Os atemorizados analistas dos resultados das eleições e o próprio líder do partido/movimento que foi a votos parecem concordar numa caracterização que me deixa ainda mais preocupado com o fosso que cada vez mais separa as palavras e o aquilo que elas deveriam significar. O que é ser “anti-sistema”? É querer outro “sistema”? O “Chega” tem péssimas ideias mas propõe-se acabar com a democracia? Defende a luta armada contra o “sistema” que temos”? Uma sublevação popular? Propõe-se, caso tome o poder, ao que parece por via eleitoral, dissolver o Parlamento e governar por decreto? Acabar com as liberdades constitucionais? De forma explícita, nada disso.
André Ventura tem umas ideias próprias de muita extrema-direita xenófoba, homofóbica, securitária e “populista”, sendo seguido por pessoas que, em muitos casos, nos deixam aterrados quando abrem a boca? Certo, certo… mas daí a ser um tipo anti-sistema parece-me ser um daqueles saltos quânticos em que a sombra de um rato pode parecer um leão (cruzes, credo, que o homem é lampião dos costados todos). André Ventura é tão “sistémico” quanto tantos outros que ele critica e o criticam, bastando ver o seu trajecto profissional e político, assim como a forma como está bem encaixado na comunicação social como comentador de tudo um pouco, umas vezes com razoável cuidado técnico (algumas matérias jurídicas) e outras com um descabelamento assinalável (futebol).
Se para mim é um demagogo que fala alto disparates em enxurrada, sendo muitas vezes absolutamente insuportável como veicula mentiras e atropela quem com ele debate? Claro, mas há muito tempo e muito antes de criar qualquer movimento/partido. Mas o problema de muita gente é que enquanto ele usou essa forma de estar para defender interesses ou afinidades comuns, achavam muito bem. Quando mudou de camisola e entrou na política, já o estilo e a substância parecem arrepiar, Mas ele continua o mesmo trauliteiro que era. Apenas decidiu ir a votos e descobriu-se que há quem adore aquilo (e acreditem que tem mesmo margem para progredir, não pelas “causas”, mas pela forma desabrida como se apresenta num país de engomados que se assustam a cada bluff de um PM manhoso).
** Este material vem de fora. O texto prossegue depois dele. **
theorem rxRingAllot_frame {pl : List Part} {z0 : State} {n : Nat} {descs : List Descriptor} {s : State}
    (hz : Changes pl z0 s) (hpl : ∀ p ∈ ([.quarantine, .sessions, .sealed, .err, .levels, .jic, .ctr, .samples, .frc,
      .hostQueue, .replies, .hpe, .pounce, .dbg, .hlk, .out, .draws] : List Part), p ∈ pl) : Changes pl z0 (rxRingAllot n descs
      s) := by
  unfold rxRingAllot
  repeat' (first
      | with_reducible assumption | with_reducible exact Changes.sub hpl (by decide)
      | with_reducible refine stallCheck_of (by assumption) ?_ ?_ | with_reducible apply stallCheck_frame
      | with_reducible apply giveFrame_frame | with_reducible apply takeMalformed_frame | with_reducible apply ringDrop_frame
      | with_reducible apply unstage_frame | dsimp only | split)

theorem rxHoldExpiry_frame {pl : List Part} {z0 : State} {n id : Nat} {s : State}
    (hz : Changes pl z0 s) (hpl : ∀ p ∈ ([.levels, .jic, .ctr, .samples, .hpe] : List Part), p ∈ pl) : Changes pl z0
      (rxHoldExpiry n id s) := by
  unfold rxHoldExpiry
  repeat' (first
      | with_reducible assumption | with_reducible exact Changes.sub hpl (by decide) | with_reducible apply ringDrop_frame
      | with_reducible apply unstage_frame | dsimp only | split)

theorem dataWritten_frame {pl : List Part} {z0 : State} {key : Nat} {ok : Bool} {s : State}
    (hz : Changes pl z0 s) (hpl : ∀ p ∈ ([.quarantine, .sessions, .sealed, .err, .levels, .jic, .ctr, .samples, .frc,
      .hostQueue, .replies, .hpe, .pounce, .dbg, .hlk, .out] : List Part), p ∈ pl) : Changes pl z0 (dataWritten key ok s) := by
  unfold dataWritten
  repeat' (first
      | with_reducible assumption | with_reducible exact Changes.sub hpl (by decide) | with_reducible apply flushRing_frame
      | with_reducible apply putRing_frame | dsimp only | split)

/-! ## Receive -/

theorem countErrs_frame {pl : List Part} {z0 : State} {port flags : Nat} {runt : Bool} {s : State}
    (hz : Changes pl z0 s) (hpl : ∀ p ∈ ([.ctr] : List Part), p ∈ pl) : Changes pl z0 (countErrs port flags runt s) := by
  unfold countErrs
  repeat' (first
      | with_reducible assumption | with_reducible exact Changes.sub hpl (by decide) | with_reducible apply tally_frame
      | dsimp only | split)

theorem dropErrored_frame {pl : List Part} {z0 : State} {port flags : Nat} {runt : Bool} {sample : Option Fields} {s : State}
    (hz : Changes pl z0 s) (hpl : ∀ p ∈ ([.levels, .jic, .ctr, .samples] : List Part), p ∈ pl) : Changes pl z0 (dropErrored
      port flags runt sample s) := by
  unfold dropErrored
  repeat' (first
      | with_reducible assumption | with_reducible exact Changes.sub hpl (by decide) | with_reducible apply endSample_frame
      | with_reducible apply tally_frame | with_reducible apply countErrs_frame)

theorem queueNet_frame {pl : List Part} {z0 : State} {i : RxInfo} {o : Origin} {s : State}
    (hz : Changes pl z0 s) (hpl : ∀ p ∈ ([.checks, .levels, .jic, .ctr, .samples, .frc] : List Part), p ∈ pl) : Changes pl z0
      (queueNet i o s) := by
  unfold queueNet
  repeat' (first
      | with_reducible assumption | with_reducible exact Changes.sub hpl (by decide) | with_reducible apply endSample_frame
      | with_reducible apply tally_frame | with_reducible apply record_frame | dsimp only | split
      | with_reducible refine upd_cpx'checks (by with_reducible rfl) (by with_reducible rfl) (by with_reducible rfl) ?_ ?_)

theorem deliverCore_frame {pl : List Part} {z0 : State} {i : RxInfo} {id : Option Nat} {s : State}
    (hz : Changes pl z0 s) (hpl : ∀ p ∈ ([.rx] : List Part), p ∈ pl) : Changes pl z0 (deliverCore i id s) := by
  unfold deliverCore
  repeat' (first
      | with_reducible assumption | with_reducible exact Changes.sub hpl (by decide) | with_reducible apply joinBus_frame
      | with_reducible apply putRx_frame | dsimp only | split)

theorem deliver_frame {pl : List Part} {z0 : State} {i : RxInfo} {id : Option Nat} {s : State}
    (hz : Changes pl z0 s) (hpl : ∀ p ∈ ([.checks, .levels, .jic, .ctr, .samples, .frc, .replies, .hpe, .hlk, .rx, .pols] :
      List Part), p ∈ pl) : Changes pl z0 (deliver i id s) := by
  unfold deliver
  repeat' (first
      | with_reducible assumption | with_reducible exact Changes.sub hpl (by decide) | with_reducible apply deliverCore_frame
      | with_reducible apply stageRing_frame | with_reducible apply record_frame | with_reducible apply queueNet_frame
      | with_reducible apply endSample_frame | with_reducible apply count_frame | with_reducible apply tally_frame
      | with_reducible apply polTakes_frame | dsimp only | split | with_reducible apply upd_hlk)

theorem policeInfo_frame {pl : List Part} {z0 : State} {i : RxInfo} {s : State}
    (hz : Changes pl z0 s) (hpl : ∀ p ∈ ([.ctr, .pols] : List Part), p ∈ pl) : Changes pl z0 (policeInfo i s).2 := by
  unfold policeInfo
  repeat' (first
      | with_reducible assumption | with_reducible exact Changes.sub hpl (by decide) | with_reducible apply polDrops_frame
      | with_reducible refine police_of (by assumption) ?_ ?_ | with_reducible apply police_frame | dsimp only | split)

theorem policeInfo_of {pl : List Part} {z0 : State} {i : RxInfo} {s : State} {y : Bool} {t : State} (he : policeInfo i s = (y, t))
    (hz : Changes pl z0 s) (hpl : ∀ p ∈ ([.ctr, .pols] : List Part), p ∈ pl) : Changes pl z0 t := by
  have := policeInfo_frame (z0 := z0) (i := i) (s := s) hz hpl; rw [he] at this; exact this

theorem passOn_frame {pl : List Part} {z0 : State} {i : RxInfo} {id : Nat} {s : State}
    (hz : Changes pl z0 s) (hpl : ∀ p ∈ ([.checks, .levels, .jic, .ctr, .samples, .frc, .replies, .hpe, .hlk, .rx, .pols] :
      List Part), p ∈ pl) : Changes pl z0 (passOn i id s) := by
  unfold passOn
  repeat' (first
      | with_reducible assumption | with_reducible exact Changes.sub hpl (by decide)
      | with_reducible refine policeInfo_of (by assumption) ?_ ?_ | with_reducible apply policeInfo_frame
      | with_reducible apply deliver_frame | with_reducible apply endSample_frame | dsimp only | split)

theorem keepBuffers_frame {pl : List Part} {z0 : State} {pg id : Nat} {l : List (Nat × Nat)} {s : State}
    (hz : Changes pl z0 s) (hpl : ∀ p ∈ ([.rx] : List Part), p ∈ pl) : Changes pl z0 (keepBuffers pg id l s) := by
  unfold keepBuffers
  repeat' (first
      | with_reducible assumption | with_reducible exact Changes.sub hpl (by decide) | with_reducible apply putRx_frame
      | with_reducible apply freeBuffers_frame | dsimp only | split)

theorem finishHeld_frame {pl : List Part} {z0 : State} {pg id : Nat} {h : HeldFrame} {s : State}
    (hz : Changes pl z0 s) (hpl : ∀ p ∈ ([.checks, .levels, .jic, .ctr, .samples, .frc, .replies, .hpe, .hlk, .rx, .sas,
      .pols, .out] : List Part), p ∈ pl) : Changes pl z0 (finishHeld pg id h s) := by
  unfold finishHeld
  repeat' (first
      | with_reducible assumption | with_reducible exact Changes.sub hpl (by decide) | with_reducible apply passOn_frame
      | with_reducible apply removeHeld_frame | with_reducible apply keepBuffers_frame | with_reducible apply emits_frame
      | with_reducible apply unbindHeld_frame | dsimp only | split)

theorem releaseFollowers_frame {pl : List Part} {z0 : State} {fuel pg port : Nat} {s : State}
    (hz : Changes pl z0 s) (hpl : ∀ p ∈ ([.checks, .levels, .jic, .ctr, .samples, .frc, .replies, .hpe, .hlk, .rx, .sas,
      .pols, .out] : List Part), p ∈ pl) : Changes pl z0 (releaseFollowers fuel pg port s) := by
  induction fuel generalizing pg port s with
  | zero =>
    unfold releaseFollowers
    repeat' (first
      | with_reducible assumption)
  | succ _ ih =>
    unfold releaseFollowers
    repeat' (first
        | with_reducible assumption | with_reducible exact Changes.sub hpl (by decide) | with_reducible apply ih
        | with_reducible apply finishHeld_frame | dsimp only | split)

theorem heldRelease_frame {pl : List Part} {z0 : State} {port : Nat} {s : State}
    (hz : Changes pl z0 s) (hpl : ∀ p ∈ ([.checks, .levels, .jic, .ctr, .samples, .frc, .replies, .hpe, .hlk, .rx, .sas,
      .pols, .out] : List Part), p ∈ pl) : Changes pl z0 (heldRelease port s) := by
  unfold heldRelease
  repeat' (first
      | with_reducible assumption | with_reducible exact Changes.sub hpl (by decide)
      | with_reducible apply releaseFollowers_frame | with_reducible apply finishHeld_frame | dsimp only | split)

theorem cutHeld_frame {pl : List Part} {z0 : State} {pg t : Nat} {e : Nat × HeldFrame} {s : State}
    (hz : Changes pl z0 s) (hpl : ∀ p ∈ ([.checks, .levels, .jic, .ctr, .samples, .frc, .replies, .hpe, .hlk, .rx, .sas,
      .pols, .out] : List Part), p ∈ pl) : Changes pl z0 (cutHeld pg t e s) := by
  unfold cutHeld
  repeat' (first
      | with_reducible assumption | with_reducible exact Changes.sub hpl (by decide) | with_reducible apply finishHeld_frame
      | with_reducible apply tally_frame | with_reducible apply dropHeld_frame | dsimp only | split)

theorem cutHolds_frame {pl : List Part} {z0 : State} {pg t : Nat} {s : State}
    (hz : Changes pl z0 s) (hpl : ∀ p ∈ ([.checks, .levels, .jic, .ctr, .samples, .frc, .replies, .hpe, .hlk, .rx, .sas,
      .pols, .out] : List Part), p ∈ pl) : Changes pl z0 (cutHolds pg t s) := by
  unfold cutHolds
  repeat' (first
      | with_reducible assumption | with_reducible exact Changes.sub hpl (by decide) | with_reducible apply cutHeld_frame
      | (with_reducible apply Changes.foldl_frame; rotate_left; intro _ _ _))

theorem cutReception_frame {pl : List Part} {z0 : State} {pg : Nat} {s : State}
    (hz : Changes pl z0 s) (hpl : ∀ p ∈ ([.checks, .levels, .jic, .ctr, .samples, .frc, .replies, .hpe, .hlk, .rx, .sas,
      .pols, .out] : List Part), p ∈ pl) : Changes pl z0 (cutReception pg s) := by
  unfold cutReception
  repeat' (first
      | with_reducible assumption | with_reducible exact Changes.sub hpl (by decide) | with_reducible apply cutHolds_frame
      | with_reducible apply cutBuses_frame)

theorem holdFrame_frame {pl : List Part} {z0 : State} {i : RxInfo} {icvOk crypted : Bool} {sa : Option Nat} {pn secure : Nat} {s : State}
    (hz : Changes pl z0 s) (hpl : ∀ p ∈ ([.levels, .jic, .ctr, .samples, .frc, .rx, .sas] : List Part), p ∈ pl) : Changes pl
      z0 (holdFrame i icvOk crypted sa pn secure s) := by
  unfold holdFrame
  repeat' (first
      | with_reducible assumption | with_reducible exact Changes.sub hpl (by decide) | with_reducible apply endSample_frame
      | with_reducible apply tally_frame | with_reducible apply putSa_frame | with_reducible apply putRx_frame | dsimp only
      | split)

theorem passOrFollow_frame {pl : List Part} {z0 : State} {i : RxInfo} {s : State}
    (hz : Changes pl z0 s) (hpl : ∀ p ∈ ([.checks, .levels, .jic, .ctr, .samples, .frc, .replies, .hpe, .hlk, .rx, .pols] :
      List Part), p ∈ pl) : Changes pl z0 (passOrFollow i s) := by
  unfold passOrFollow
  repeat' (first
      | with_reducible assumption | with_reducible exact Changes.sub hpl (by decide) | with_reducible apply putRx_frame
      | with_reducible apply deliver_frame | dsimp only | split)

theorem bpiError_frame {pl : List Part} {z0 : State} {pg code cls d : Nat} {s : State}
    (hz : Changes pl z0 s) (hpl : ∀ p ∈ ([.quarantine, .sessions, .sealed, .err, .frc, .pounce, .dbg] : List Part), p ∈ pl) :
      Changes pl z0 (bpiError pg code cls d s) := by
  unfold bpiError
  repeat' (first
      | with_reducible assumption | with_reducible exact Changes.sub hpl (by decide) | with_reducible apply errorAt_frame)

theorem bpiFallback_frame {pl : List Part} {z0 : State} {pg : Nat} {q : BpiReq} {s : State}
    (hz : Changes pl z0 s) (hpl : ∀ p ∈ ([.levels, .jic, .ctr, .samples, .frc, .rx, .sas, .out] : List Part), p ∈ pl) :
      Changes pl z0 (bpiFallback pg q s) := by
  unfold bpiFallback
  repeat' (first
      | with_reducible assumption | with_reducible exact Changes.sub hpl (by decide) | with_reducible apply pumpBpi_frame
      | with_reducible apply tally_frame | with_reducible apply mapHeld_frame | with_reducible apply exhaustHeld_frame
      | dsimp only | split)

theorem bpiTake_frame {pl : List Part} {z0 : State} {pg : Nat} {q : BpiReq} {handle : Nat} {s : State}
    (hz : Changes pl z0 s) (hpl : ∀ p ∈ ([.rx, .out] : List Part), p ∈ pl) : Changes pl z0 (bpiTake pg q handle s) := by
  unfold bpiTake
  repeat' (first
      | with_reducible assumption | with_reducible exact Changes.sub hpl (by decide) | with_reducible apply pumpBpi_frame
      | with_reducible apply emit_frame | with_reducible apply mapHeld_frame | dsimp only | split)

theorem bpiBad_frame {pl : List Part} {z0 : State} {pg : Nat} {q : BpiReq} {handle : Nat} {s : State}
    (hz : Changes pl z0 s) (hpl : ∀ p ∈ ([.quarantine, .sessions, .sealed, .err, .ctr, .frc, .pounce, .dbg] : List Part),
      p ∈ pl) : Changes pl z0 (bpiBad pg q handle s) := by
  unfold bpiBad
  repeat' (first
      | with_reducible assumption | with_reducible exact Changes.sub hpl (by decide) | with_reducible apply bpiError_frame
      | with_reducible apply tally_frame)

theorem bpiResponse_frame {pl : List Part} {z0 : State} {pg : Nat} {isEmpty : Bool} {handle : Nat} {s : State}
    (hz : Changes pl z0 s) (hpl : ∀ p ∈ ([.quarantine, .sessions, .sealed, .err, .levels, .jic, .ctr, .samples, .frc, .pounce,
      .dbg, .rx, .sas, .out, .draws] : List Part), p ∈ pl) : Changes pl z0 (bpiResponse pg isEmpty handle s) := by
  unfold bpiResponse
  repeat' (first
      | with_reducible assumption | with_reducible exact Changes.sub hpl (by decide) | with_reducible apply putRx_frame
      | with_reducible apply emit_frame | with_reducible apply bpiBad_frame
      | with_reducible refine pounceFires_of (by assumption) ?_ ?_ | with_reducible apply pounceFires_frame
      | with_reducible apply bpiFallback_frame | with_reducible apply bpiTake_frame | with_reducible apply bpiError_frame
      | dsimp only | split)

theorem bpiTimeout_frame {pl : List Part} {z0 : State} {pg : Nat} {s : State}
    (hz : Changes pl z0 s) (hpl : ∀ p ∈ ([.quarantine, .sessions, .sealed, .err, .levels, .jic, .ctr, .samples, .frc, .pounce,
      .dbg, .rx, .sas, .out] : List Part), p ∈ pl) : Changes pl z0 (bpiTimeout pg s) := by
  unfold bpiTimeout
  repeat' (first
      | with_reducible assumption | with_reducible exact Changes.sub hpl (by decide) | with_reducible apply bpiFallback_frame
      | with_reducible apply bpiError_frame | with_reducible apply tally_frame | with_reducible apply putRx_frame | dsimp only
      | split)

theorem bpiReadTimeout_frame {pl : List Part} {z0 : State} {port : Nat} {s : State}
    (hz : Changes pl z0 s) (hpl : ∀ p ∈ ([.quarantine, .sessions, .sealed, .err, .levels, .jic, .ctr, .samples, .frc, .pounce,
      .dbg, .rx, .sas] : List Part), p ∈ pl) : Changes pl z0 (bpiReadTimeout port s) := by
  unfold bpiReadTimeout
  repeat' (first
      | with_reducible assumption | with_reducible exact Changes.sub hpl (by decide) | with_reducible apply exhaustHeld_frame
      | with_reducible apply bpiError_frame | dsimp only | split)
Já se tinha percebido com o Marinho e Pinto que há muitos órfãos de um líder que berra.
O “Chega” é “anti-sistémico”? Tanto quanto aqueles que, no Parlamento eleito, do PCP à Iniciativa Liberal, defendem soluções diferentes das do “arco da governação” que acaba de seduzir o Bloco ex-revolucionário. E não acenem com trumps ou bolsonaros porque só a casca pode ter parecenças… ouvindo umas botas cardadas pela noite escura o AV até se borra todo.